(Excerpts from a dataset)
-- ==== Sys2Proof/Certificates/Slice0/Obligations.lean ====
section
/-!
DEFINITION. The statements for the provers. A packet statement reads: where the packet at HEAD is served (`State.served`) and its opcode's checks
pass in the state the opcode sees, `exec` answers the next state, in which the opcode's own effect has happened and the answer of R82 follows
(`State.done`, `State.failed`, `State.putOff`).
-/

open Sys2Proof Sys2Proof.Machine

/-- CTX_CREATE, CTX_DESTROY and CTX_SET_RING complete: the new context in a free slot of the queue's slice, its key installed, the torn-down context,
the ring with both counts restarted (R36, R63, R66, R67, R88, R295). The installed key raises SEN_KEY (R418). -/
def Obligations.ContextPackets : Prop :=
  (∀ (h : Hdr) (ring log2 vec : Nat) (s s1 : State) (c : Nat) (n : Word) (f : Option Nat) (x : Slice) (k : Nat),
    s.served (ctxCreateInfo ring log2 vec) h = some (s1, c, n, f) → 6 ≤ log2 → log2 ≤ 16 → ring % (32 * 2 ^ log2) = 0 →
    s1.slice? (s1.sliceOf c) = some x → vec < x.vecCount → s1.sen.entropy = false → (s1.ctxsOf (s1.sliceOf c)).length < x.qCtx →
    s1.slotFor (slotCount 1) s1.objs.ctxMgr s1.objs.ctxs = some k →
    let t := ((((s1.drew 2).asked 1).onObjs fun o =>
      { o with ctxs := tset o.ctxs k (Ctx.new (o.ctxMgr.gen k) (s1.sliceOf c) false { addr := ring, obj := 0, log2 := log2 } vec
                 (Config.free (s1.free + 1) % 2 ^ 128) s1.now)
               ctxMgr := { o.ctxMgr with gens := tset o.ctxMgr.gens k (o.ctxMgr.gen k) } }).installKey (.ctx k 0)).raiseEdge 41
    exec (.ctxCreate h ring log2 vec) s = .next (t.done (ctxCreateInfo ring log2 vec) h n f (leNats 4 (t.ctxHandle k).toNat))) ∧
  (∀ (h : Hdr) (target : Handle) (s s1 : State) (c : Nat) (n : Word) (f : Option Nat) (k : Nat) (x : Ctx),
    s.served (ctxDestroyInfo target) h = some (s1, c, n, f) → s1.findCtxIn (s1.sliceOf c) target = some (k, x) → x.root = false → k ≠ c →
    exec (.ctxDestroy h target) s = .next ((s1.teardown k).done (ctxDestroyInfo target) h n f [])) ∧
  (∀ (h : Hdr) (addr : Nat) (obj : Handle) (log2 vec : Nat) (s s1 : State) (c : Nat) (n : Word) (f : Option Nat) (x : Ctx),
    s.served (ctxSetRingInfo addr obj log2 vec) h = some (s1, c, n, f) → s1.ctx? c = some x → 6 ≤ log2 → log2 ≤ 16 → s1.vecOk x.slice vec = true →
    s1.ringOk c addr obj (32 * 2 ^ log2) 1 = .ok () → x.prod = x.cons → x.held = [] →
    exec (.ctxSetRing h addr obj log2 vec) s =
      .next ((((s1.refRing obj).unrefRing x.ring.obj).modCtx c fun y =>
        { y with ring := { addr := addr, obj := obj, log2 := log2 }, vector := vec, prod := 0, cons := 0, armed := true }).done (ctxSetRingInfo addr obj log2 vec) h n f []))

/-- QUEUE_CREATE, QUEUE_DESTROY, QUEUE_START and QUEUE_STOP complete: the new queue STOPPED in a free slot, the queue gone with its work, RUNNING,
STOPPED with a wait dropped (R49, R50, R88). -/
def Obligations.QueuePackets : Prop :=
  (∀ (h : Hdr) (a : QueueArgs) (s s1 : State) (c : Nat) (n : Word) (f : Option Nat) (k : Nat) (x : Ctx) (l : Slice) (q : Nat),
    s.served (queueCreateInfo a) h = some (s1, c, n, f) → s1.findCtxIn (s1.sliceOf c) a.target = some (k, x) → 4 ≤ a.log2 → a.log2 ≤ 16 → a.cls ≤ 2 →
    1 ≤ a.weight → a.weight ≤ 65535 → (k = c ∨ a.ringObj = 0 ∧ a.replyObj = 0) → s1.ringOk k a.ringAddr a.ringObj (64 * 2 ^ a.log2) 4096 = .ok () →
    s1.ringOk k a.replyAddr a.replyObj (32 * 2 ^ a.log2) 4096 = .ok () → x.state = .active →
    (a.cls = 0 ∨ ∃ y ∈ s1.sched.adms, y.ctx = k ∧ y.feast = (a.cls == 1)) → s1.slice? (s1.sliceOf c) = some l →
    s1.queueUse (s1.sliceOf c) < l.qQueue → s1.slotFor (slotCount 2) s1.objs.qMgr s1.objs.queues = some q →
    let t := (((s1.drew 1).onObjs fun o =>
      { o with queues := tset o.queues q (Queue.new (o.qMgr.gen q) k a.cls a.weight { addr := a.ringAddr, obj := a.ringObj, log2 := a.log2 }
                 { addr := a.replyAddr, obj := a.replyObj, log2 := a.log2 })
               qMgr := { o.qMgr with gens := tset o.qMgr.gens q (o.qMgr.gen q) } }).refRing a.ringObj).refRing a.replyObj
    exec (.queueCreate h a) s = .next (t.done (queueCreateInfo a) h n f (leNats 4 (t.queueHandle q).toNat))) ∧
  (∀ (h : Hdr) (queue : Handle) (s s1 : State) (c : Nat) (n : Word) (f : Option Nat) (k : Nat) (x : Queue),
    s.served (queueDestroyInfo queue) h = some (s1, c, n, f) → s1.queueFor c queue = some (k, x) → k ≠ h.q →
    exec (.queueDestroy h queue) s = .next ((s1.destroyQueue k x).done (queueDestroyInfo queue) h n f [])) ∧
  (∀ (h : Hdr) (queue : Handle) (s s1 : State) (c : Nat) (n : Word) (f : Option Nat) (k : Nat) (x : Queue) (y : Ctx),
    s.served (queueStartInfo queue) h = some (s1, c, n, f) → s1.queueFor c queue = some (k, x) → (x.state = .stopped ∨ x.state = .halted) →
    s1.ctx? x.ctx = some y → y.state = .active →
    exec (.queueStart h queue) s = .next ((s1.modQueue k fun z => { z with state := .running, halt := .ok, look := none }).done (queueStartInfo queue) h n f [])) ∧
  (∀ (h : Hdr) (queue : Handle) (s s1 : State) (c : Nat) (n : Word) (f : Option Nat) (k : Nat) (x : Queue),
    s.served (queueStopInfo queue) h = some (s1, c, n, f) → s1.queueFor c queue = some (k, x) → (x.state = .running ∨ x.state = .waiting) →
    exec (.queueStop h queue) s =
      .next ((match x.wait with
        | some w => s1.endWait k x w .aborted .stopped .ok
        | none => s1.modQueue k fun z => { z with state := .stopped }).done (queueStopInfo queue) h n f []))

Assignment
Reproduce, please, every line of the records above without alteration.

Completed exercise
-- ==== Sys2Proof/Certificates/Slice0/Obligations.lean ====
section
/-!
DEFINITION. The statements for the provers. A packet statement reads: where the packet at HEAD is served (`State.served`) and its opcode's checks
pass in the state the opcode sees, `exec` answers the next state, in which the opcode's own effect has happened and the answer of R82 follows
(`State.done`, `State.failed`, `State.putOff`).
-/

open Sys2Proof Sys2Proof.Machine

/-- CTX_CREATE, CTX_DESTROY and CTX_SET_RING complete: the new context in a free slot of the queue's slice, its key installed, the torn-down context,
the ring with both counts restarted (R36, R63, R66, R67, R88, R295). The installed key raises SEN_KEY (R418). -/
def Obligations.ContextPackets : Prop :=
  (∀ (h : Hdr) (ring log2 vec : Nat) (s s1 : State) (c : Nat) (n : Word) (f : Option Nat) (x : Slice) (k : Nat),
    s.served (ctxCreateInfo ring log2 vec) h = some (s1, c, n, f) → 6 ≤ log2 → log2 ≤ 16 → ring % (32 * 2 ^ log2) = 0 →
    s1.slice? (s1.sliceOf c) = some x → vec < x.vecCount → s1.sen.entropy = false → (s1.ctxsOf (s1.sliceOf c)).length < x.qCtx →
    s1.slotFor (slotCount 1) s1.objs.ctxMgr s1.objs.ctxs = some k →
    let t := ((((s1.drew 2).asked 1).onObjs fun o =>
      { o with ctxs := tset o.ctxs k (Ctx.new (o.ctxMgr.gen k) (s1.sliceOf c) false { addr := ring, obj := 0, log2 := log2 } vec
                 (Config.free (s1.free + 1) % 2 ^ 128) s1.now)
               ctxMgr := { o.ctxMgr with gens := tset o.ctxMgr.gens k (o.ctxMgr.gen k) } }).installKey (.ctx k 0)).raiseEdge 41
    exec (.ctxCreate h ring log2 vec) s = .next (t.done (ctxCreateInfo ring log2 vec) h n f (leNats 4 (t.ctxHandle k).toNat))) ∧
  (∀ (h : Hdr) (target : Handle) (s s1 : State) (c : Nat) (n : Word) (f : Option Nat) (k : Nat) (x : Ctx),
    s.served (ctxDestroyInfo target) h = some (s1, c, n, f) → s1.findCtxIn (s1.sliceOf c) target = some (k, x) → x.root = false → k ≠ c →
    exec (.ctxDestroy h target) s = .next ((s1.teardown k).done (ctxDestroyInfo target) h n f [])) ∧
  (∀ (h : Hdr) (addr : Nat) (obj : Handle) (log2 vec : Nat) (s s1 : State) (c : Nat) (n : Word) (f : Option Nat) (x : Ctx),
    s.served (ctxSetRingInfo addr obj log2 vec) h = some (s1, c, n, f) → s1.ctx? c = some x → 6 ≤ log2 → log2 ≤ 16 → s1.vecOk x.slice vec = true →
    s1.ringOk c addr obj (32 * 2 ^ log2) 1 = .ok () → x.prod = x.cons → x.held = [] →
    exec (.ctxSetRing h addr obj log2 vec) s =
      .next ((((s1.refRing obj).unrefRing x.ring.obj).modCtx c fun y =>
        { y with ring := { addr := addr, obj := obj, log2 := log2 }, vector := vec, prod := 0, cons := 0, armed := true }).done (ctxSetRingInfo addr obj log2 vec) h n f []))

/-- QUEUE_CREATE, QUEUE_DESTROY, QUEUE_START and QUEUE_STOP complete: the new queue STOPPED in a free slot, the queue gone with its work, RUNNING,
STOPPED with a wait dropped (R49, R50, R88). -/
def Obligations.QueuePackets : Prop :=
  (∀ (h : Hdr) (a : QueueArgs) (s s1 : State) (c : Nat) (n : Word) (f : Option Nat) (k : Nat) (x : Ctx) (l : Slice) (q : Nat),
    s.served (queueCreateInfo a) h = some (s1, c, n, f) → s1.findCtxIn (s1.sliceOf c) a.target = some (k, x) → 4 ≤ a.log2 → a.log2 ≤ 16 → a.cls ≤ 2 →
    1 ≤ a.weight → a.weight ≤ 65535 → (k = c ∨ a.ringObj = 0 ∧ a.replyObj = 0) → s1.ringOk k a.ringAddr a.ringObj (64 * 2 ^ a.log2) 4096 = .ok () →
    s1.ringOk k a.replyAddr a.replyObj (32 * 2 ^ a.log2) 4096 = .ok () → x.state = .active →
    (a.cls = 0 ∨ ∃ y ∈ s1.sched.adms, y.ctx = k ∧ y.feast = (a.cls == 1)) → s1.slice? (s1.sliceOf c) = some l →
    s1.queueUse (s1.sliceOf c) < l.qQueue → s1.slotFor (slotCount 2) s1.objs.qMgr s1.objs.queues = some q →
    let t := (((s1.drew 1).onObjs fun o =>
      { o with queues := tset o.queues q (Queue.new (o.qMgr.gen q) k a.cls a.weight { addr := a.ringAddr, obj := a.ringObj, log2 := a.log2 }
                 { addr := a.replyAddr, obj := a.replyObj, log2 := a.log2 })
               qMgr := { o.qMgr with gens := tset o.qMgr.gens q (o.qMgr.gen q) } }).refRing a.ringObj).refRing a.replyObj
    exec (.queueCreate h a) s = .next (t.done (queueCreateInfo a) h n f (leNats 4 (t.queueHandle q).toNat))) ∧
  (∀ (h : Hdr) (queue : Handle) (s s1 : State) (c : Nat) (n : Word) (f : Option Nat) (k : Nat) (x : Queue),
    s.served (queueDestroyInfo queue) h = some (s1, c, n, f) → s1.queueFor c queue = some (k, x) → k ≠ h.q →
    exec (.queueDestroy h queue) s = .next ((s1.destroyQueue k x).done (queueDestroyInfo queue) h n f [])) ∧
  (∀ (h : Hdr) (queue : Handle) (s s1 : State) (c : Nat) (n : Word) (f : Option Nat) (k : Nat) (x : Queue) (y : Ctx),
    s.served (queueStartInfo queue) h = some (s1, c, n, f) → s1.queueFor c queue = some (k, x) → (x.state = .stopped ∨ x.state = .halted) →
    s1.ctx? x.ctx = some y → y.state = .active →
    exec (.queueStart h queue) s = .next ((s1.modQueue k fun z => { z with state := .running, halt := .ok, look := none }).done (queueStartInfo queue) h n f [])) ∧
  (∀ (h : Hdr) (queue : Handle) (s s1 : State) (c : Nat) (n : Word) (f : Option Nat) (k : Nat) (x : Queue),
    s.served (queueStopInfo queue) h = some (s1, c, n, f) → s1.queueFor c queue = some (k, x) → (x.state = .running ∨ x.state = .waiting) →
    exec (.queueStop h queue) s =
      .next ((match x.wait with
        | some w => s1.endWait k x w .aborted .stopped .ok
        | none => s1.modQueue k fun z => { z with state := .stopped }).done (queueStopInfo queue) h n f []))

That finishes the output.